Editorial Board, New York Times
“In 2016, President Trump lost the national popular vote to Democratic nominee Hillary Clinton. He lost it by a lot — 2,865,075 votes, to be precise. Meanwhile, the Senate just voted to confirm Trump’s third nominee to the Supreme Court… While pro-Barrett senators control a majority of the Senate, they represent nowhere near a majority of the entire nation. Indeed, the senators who voted against Barrett represent 13,524,906 more people than the senators who voted for her…
“These two numbers — 2,865,075 and 13,524,906 — should inform how we view the actions Barrett will take now that she is one of the nine most powerful judges in the country… [American democracy] has slipped into a death spiral. Anti-democratic features of our Constitution enabled a party that does not enjoy majority support to gain power. That party is now entrenching its power by appointing judges who tend to be hostile to voting rights. And, as the courts hand down more and more decisions undermining the right to vote, Democrats will find it harder and harder to compete in national elections.”
Ian Millhiser, Vox
“The only question left for Democrats, should they win the election that McConnell has evidently already given up on, is whether they’re willing to prove McConnell wrong. McConnell’s strategy makes sense only if Democrats are too weak and fractured to do what is necessary to take back the Supreme Court should they win the current election. He is clearly betting they are. He is betting that the Democrats will spend all their time in power making cosmetic changes through popular legislation, without challenging the structure McConnell has fundamentally altered…
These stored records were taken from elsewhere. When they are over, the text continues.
/-- Convert a palette's codes under the tile's calibration: CALGEN is recorded, but in DARK and CALIB the palette is stale
from the start (09 R216); PEBC0 comes from the calibration map (09 R234; assumption 7). -/
def Optics.convert (o : Optics) (k : Palette) (pebc : BitVec 7) : Palette :=
  { k with pebc0 := pebc, conv := if o.state = .dark || o.state = .calib then none else some o.calgen }

/-- A command writes palette `p`, and the tile converts it (09 R213, R216). -/
def Optics.write (o : Optics) (p : Nat) (k : Palette) (pebc : BitVec 7) : Optics := o.setPal p (some (o.convert k pebc))

/-- Make palette `p` active, converting it first if it is stale (09 R223). -/
def Optics.activate (o : Optics) (p : Nat) (pebc : BitVec 7) : Optics :=
  let o1 : Optics :=
    match o.pal p with
    | some k => if o.isStale k then o.write p k pebc else o
    | none => o
  { o1 with active := BitVec.ofNat 2 p }

/-! ## Thermal EBC (09 R231, R232) -/

/-- Wavelengths in service. -/
def Optics.lanes (o : Optics) : List Nat := (List.range 8).filter (fun w => o.live.getLsbD w)

/-- The last swatch of a wavelength since the tile entered READY. -/
def Optics.swatchAt (o : Optics) (w : Nat) : Option Nat := (o.lastSw[w]?).getD none

/-- A wavelength in service has had no swatch since the tile entered READY: the swatch set is due (09 R217). -/
def Optics.setDue (o : Optics) : Bool := o.lanes.any (fun w => (o.swatchAt w).isNone)

/-- SWAGE: µs since the swatch of the wavelength that has waited longest, saturating; 0xFFFF before the first swatch since
the tile entered READY (09 R232, R237). -/
def Optics.swageUs (o : Optics) (ticks : Nat) : Nat :=
  if !o.swatched || o.setDue then 0xFFFF
  else o.lanes.foldl (fun m w => Nat.max m (Nat.min ((ticks - (o.swatchAt w).getD 0) / 2000) 0xFFFF)) 0

/-- The thermal EBC (09 R232): floor(8 (16 - log2 D)) with 16 D = 16 D_m + DRATE SWAGE. -/
def Optics.tebc (o : Optics) (ticks : Nat) : Nat :=
  if !o.swatched then 0
  else
    let n := 16 * o.dm.toNat + o.drate.toNat * o.swageUs ticks
    if n = 0 then 127
    else
      let m := n ^ 8
      let l := Nat.log2 m
      Nat.min 127 (160 - (if m = 2 ^ l then l else l + 1))

/-- DEBC_g, which the quantisation of a code holds to 80 (09 R233). -/
def Optics.debcOf (o : Optics) (g : Nat) : Nat := Nat.min 80 ((o.debc.extractLsb' (7 * g) 7).toNat)

/-- The declared EBC of a vector with palette p and gain exponent g at this moment (09 R240). -/
def Optics.declared (o : Optics) (ticks p g : Nat) : Nat :=
  Nat.min (o.pebcOf ticks p) (Nat.min (o.tebc ticks) (o.debcOf g))

/-! ## Registers (09 R235 to R238) -/

/-- A tile's state as OTSTAT shows it. -/
def TileState.code : TileState → Nat
  | .dark => 0
  | .calib => 1
  | .ready => 2
  | .hold => 3
  | .digital => 4

/-- A value of each palette, 0 to 3, packed at a spacing. -/
def perPalette (f : Nat → Nat) (width low : Nat) : List (Nat × Nat) :=
  (List.range 4).map (fun p => (f p, low + width * p))

/-- OTSTAT. -/
def Optics.otstat (o : Optics) : Word :=
  packFields
    (perPalette (fun p => match o.pal p with | some k => k.n.toNat | none => 0) 7 36 ++ [(o.calgen.toNat, 20)] ++
     perPalette (fun p => b2n (o.pal p).isSome) 1 16 ++
     perPalette (fun p => match o.pal p with | some k => b2n (o.isStale k) | none => 0) 1 12 ++
     [(Nat.min 64 o.queue.length, 5), (o.active.toNat, 3), (o.state.code, 0)])

/-- OEBC. -/
def Optics.oebc (o : Optics) (ticks : Nat) : Word := packFields ((o.tebc ticks, 28) :: perPalette (o.pebcOf ticks) 7 0)

/-- ODET. -/
def Optics.odet (o : Optics) : Word := packFields (perPalette o.debcOf 7 0)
“Democrats could counter the corruption and damage done during McConnell’s reign by expanding the court and instituting reforms to make confirmation battles less political. By adding 10 or 20 justices, a smart court-expansion plan would make each individual justice less important and depoliticize the fight over their successors when they die. Democrats could then pass ethics reforms—reforms that would be judged constitutional by the new, expanded court—which could mandate the recusal of, say, a judge appointed in an election year from cases involving that election.”
Elie Mystal, The Nation
“There might be another way to block a hard, sudden swing to the right on the Supreme Court. Legal theorists largely agree that the Constitution actually allows Congress to restrict the Supreme Court’s authority to hear cases on a specific subject matter, such as abortion. Lawmakers have tried to use this power by passing legislation declaring certain topics off-limits for the court, but they have failed to rally the necessary majorities to pass those bills. Now, with what some see as a nakedly political play by Republicans to shape the ideology of the court, the American public and lawmakers might be more open to such a strategy…
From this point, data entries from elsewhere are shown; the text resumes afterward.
/-- Detector codes of an optical group become outputs (10 R250, R251). A code that the event does not give is a free value,
and every code keeps the promise of the group's declared EBC (09 R239; assumption 6). -/
def execGroupOutput (tile : Nat) (codes : List (BitVec 10)) (s : State) : Result :=
  match (s.tile tile).opt.oldestGroup with
  | none => .next s
  | some (r, g) =>
    match (s.tile tile).opt.pal r.cmd.pal.toNat with
    | none => .next s
    | some k =>
      if g.emu then .next s
      else if !s.passHolds r.cmd then .next (s.passLost r.cmd)
      else
        let ctr := s.freeCtr
        let n := k.n.toNat
        let cols := idealCols k.mesh k.att k.screen k.sw.toNat n
        let row (i : Nat) : List Nat := if r.cmd.kind = .passr then cols[i]?.getD [] else column cols i
        let ins (q : Nat) : List Int := (List.range n).map (s.inMant r.cmd (g.first + q))
        let code (q i : Nat) : BitVec 10 :=
          promised r.cmd.gain k.sw.toNat g.ebc (idealDot (row i) (ins q)) (codes[64 * q + i]?.getD (Config.freeCode (ctr + q) i))
        let (s1, v) := (s.passInput r.cmd g.first g.count).outGroup (fun t q => t.outCodes r.cmd k (g.first + q) (code q)) 0 g.count
        .next (({ s1 with freeCtr := ctr + g.count } : State).modOpt tile (fun o => o.groupOut r.cmd.ticket g.count g.ebc v))

/-- The exact matrix unit computes a group below the floor; vectors of scale 0xFF are written as 10 R253 gives (10 R254,
R255). -/
def execGroupEmulate (tile : Nat) (s : State) : Result :=
  match (s.tile tile).opt.oldestGroup with
  | none => .next s
  | some (r, g) =>
    match (s.tile tile).opt.pal r.cmd.pal.toNat with
    | none => .next s
    | some k =>
      if !g.emu || !s.engineOn tile || ((s.tile tile).xmms.any (fun c => c.running)) then .next s
      else if !s.passHolds r.cmd then .next (s.passLost r.cmd)
      else
        let n := k.n.toNat
        let cols := if s.allNan r.cmd g.first g.count then [] else k.emuCols
        let rows := if r.cmd.kind = .passr then cols else (List.range n).map (fun i => column cols i)
        let (s1, v) := (s.passInput r.cmd g.first g.count).outGroup (fun t q => t.outEmu r.cmd n rows (g.first + q)) 0 g.count
        .next (s1.modOpt tile (fun o => o.groupOut r.cmd.ticket g.count 127 v))

/-! ## The end of a pass (10 R256, R257) -/

/-- The header (10 R247). -/
def PassRun.header (r : PassRun) : List Byte :=
  let c := r.cmd
  let mode := c.pal.toNat + 4 * c.gain + 16 * b2n (decide (c.kind = .passr)) + 32 * c.ofmt
  natLe 8 c.desc1.toNat ++ natLe 4 c.ticket.toNat ++ natLe 1 r.status.toNat ++
    natLe 1 (r.ebc.toNat + 128 * b2n (decide (r.nemu ≠ 0))) ++ natLe 1 r.flags.toNat ++ natLe 1 mode ++ natLe 4 r.done ++
    natLe 4 r.nemu ++ natLe 4 r.nsat ++ natLe 4 r.nnan ++ List.replicate 224 0

/-- The pass summary takes an ended pass (10 R263). -/
def PassSummary.take (p : PassSummary) (st : BitVec 8) (ebc : BitVec 7) : PassSummary :=
  { npass := BitVec.ofNat 16 (satTo 16 (p.npass.toNat + 1)), status := if p.status = 0 then st else p.status,
    ebc := BitVec.ofNat 7 (Nat.min p.ebc.toNat ebc.toNat) }

/-- A floor fault of the strand waits to be taken: pending, held by its logical process, or put off until earlier accesses are
performed. Until the trap a further FLOOR changes nothing (10 R266). -/
def Slot.floorWaits (x : Slot) : Bool :=
  let isFloor (f : Option HeldFault) : Bool := match f with | some g => decide (g.cause = Cause.ebcflr.code) | none => false
  x.floorPend.isSome || isFloor x.lp.held || isFloor x.bound.late

/-- The pass's effect on its issuing strand: the summary, one pass fewer outstanding, and under FAULT without a reply the
pending floor fault, which keeps the first ticket (10 R263, R266). -/
def Slot.passEnded (x : Slot) (r : PassRun) : Slot :=
  { x with
    psum := x.psum.take r.status r.ebc
    passOut := x.passOut - 1
    floorPend :=
      if r.status = 11 && r.cmd.ack.isNone && !x.floorWaits then some (r.cmd.ticket, r.cmd.handler) else x.floorPend }

/-- The value of `pebc` (10 R263), after which the summary is clear. -/
def Slot.takeSummary (x : Slot) (d : BitVec 5) : Slot :=
  ({ x with psum := { npass := 0, status := 0, ebc := 127 } } : Slot).setG d x.summaryWord

/-- A strand that waits in `pebc` goes on once its last pass has ended (10 R263). -/
def State.pebcWake (s : State) (sid tile : Nat) : State :=
  match s.strandOf sid with
  | none => s
  | some x =>
    match x.park with
    | some (.pebc d) => if x.passOut = 0 then s.wake sid (bankRouter tile none) (fun y => y.takeSummary d) else s
    | _ => s

/-- The oldest pass ends once its groups are written: header, flips, PCNT, reply (10 R256); a half that it did not find, or
no longer finds, owned by code 2 is not touched (01 R14). -/
def execPassEnd (tile : Nat) (s : State) : Result :=
  match (s.tile tile).opt.runs with
  | [] => .next s
  | r0 :: _ =>
    if !r0.groups.isEmpty || !r0.allIn then .next s
    else
      let r : PassRun := if r0.cmd.cancel && r0.ok then { r0 with status := 7 } else r0
      let c := r.cmd
      let good := decide (r.status = 0) || decide (r.status = 11)
      let iO : Owned := .half tile c.ih
      let oO : Owned := .half tile c.oh
      let iOwned := r.inOwned && decide (s.ownerGet iO = 2)
      let oOwned := r.outOwned && decide (s.ownerGet oO = 2)
      let s1 := if oOwned && c.legal then s.spWrite (c.outAddr 0) r.header else s
      let s2 :=
        if !iOwned || (good && decide (c.iafter = 2)) then s1
        else s1.flip iO (if good then BitVec.ofNat 3 c.iafter else 0)
      let s3 := if !oOwned || (good && c.okeep) then s2 else s2.flip oO 0
      let s4 := s3.modOpt tile (fun o =>
        { o with runs := o.runs.drop 1, pcnt := o.pcnt + 1, queue := o.queue.filter (fun q => !(q.kind.isPass && q.ticket = c.ticket)) })
      let s5 := s4.modStrandKept c.strand (fun x => x.passEnded r)
      let s6 :=
        match c.ack with
        | some d => s5.engineReply c.strand d (packFields [(c.ticket.toNat, 32), (r.ebc.toNat, 8), (r.status.toNat, 0)])
        | none => if r.status = 0 then s5 else s5.optFailure c r.status.toNat 0 0
      .next ((s6.pebcWake c.strand tile).optRoom tile)

/-! ## Instructions -/

/-- A pending floor fault is taken before the optical-pass instructions and `exit` (10 R266, R269): EBCFLR, with the first
ticket in XVAL; LATE says that an earlier instruction raised it (15 R382). -/
def State.floorThen (s : State) (k : Result) : Result :=
  match s.hart.floorPend with
  | some (tk, n) =>
    let s1 := s.modHart (fun x => { x with floorPend := none })
    .next (s1.raiseFault s1.hid
      { cause := Cause.ebcflr.code, xpc := s1.hart.pc, xval := tk.setWidth 64, late := true, final := false, hno := some n })
  | none => k

/-- `pass` and `passr` (10 R243, R244, R269). -/
def State.passCmd (s : State) (k : OptKind) (ack : Option (BitVec 5)) (a : BitVec 5) (h : BitVec 2) : Result :=
  let ga := s.hart.getG a
  s.issue Need.command (s.floorThen
    (if ga.toNat % 16 ≠ 0 then s.raise .maln ga
     else if 0x3FFF0 < ga.toNat then s.raise .lsrange ga
     else
       let w := bytesWords (s.localRead ga.toNat 16) 2
       s.optIssue h { s.optCmd k ack with
         pal := BitVec.ofNat 2 (fld (nthW w 0) 51 50), desc0 := nthW w 0, desc1 := nthW w 1 }))

/-- `pass` (10 R244). -/
def execPass (a : BitVec 5) (h : BitVec 2) (s : State) : Result := s.passCmd .pass none a h
/-- `pass.ack` (10 R244). -/
def execPassAck (d a : BitVec 5) (h : BitVec 2) (s : State) : Result := s.passCmd .pass (some d) a h
/-- `passr` (10 R244). -/
def execPassr (a : BitVec 5) (h : BitVec 2) (s : State) : Result := s.passCmd .passr none a h
/-- `passr.ack` (10 R244). -/
def execPassrAck (d a : BitVec 5) (h : BitVec 2) (s : State) : Result := s.passCmd .passr (some d) a h

/-- What `pflr` needs: the issuing core. It accesses no memory and is no engine command, so a logical process may execute it
outside a handler (13 R323). `pebc` and `ptkt` reach memory as 05 R124 lists them, so that it may not (assumption 48). -/
def Need.issuing : Need := { Need.any with iss := true }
“Packing the court would involve confirming new justices that upon confirmation would be subject to life tenure and protection against removal, subject only to impeachment for cause. This makes the court-packing decision rather difficult to reverse. Jurisdiction-stripping [on] the other hand is achieved through normal legislative procedures, and can therefore be easily reversed should the voters decide to change the political makeup of Congress and the White House again. In this way, jurisdiction-stripping measures are far more responsive to the will of the electorate.”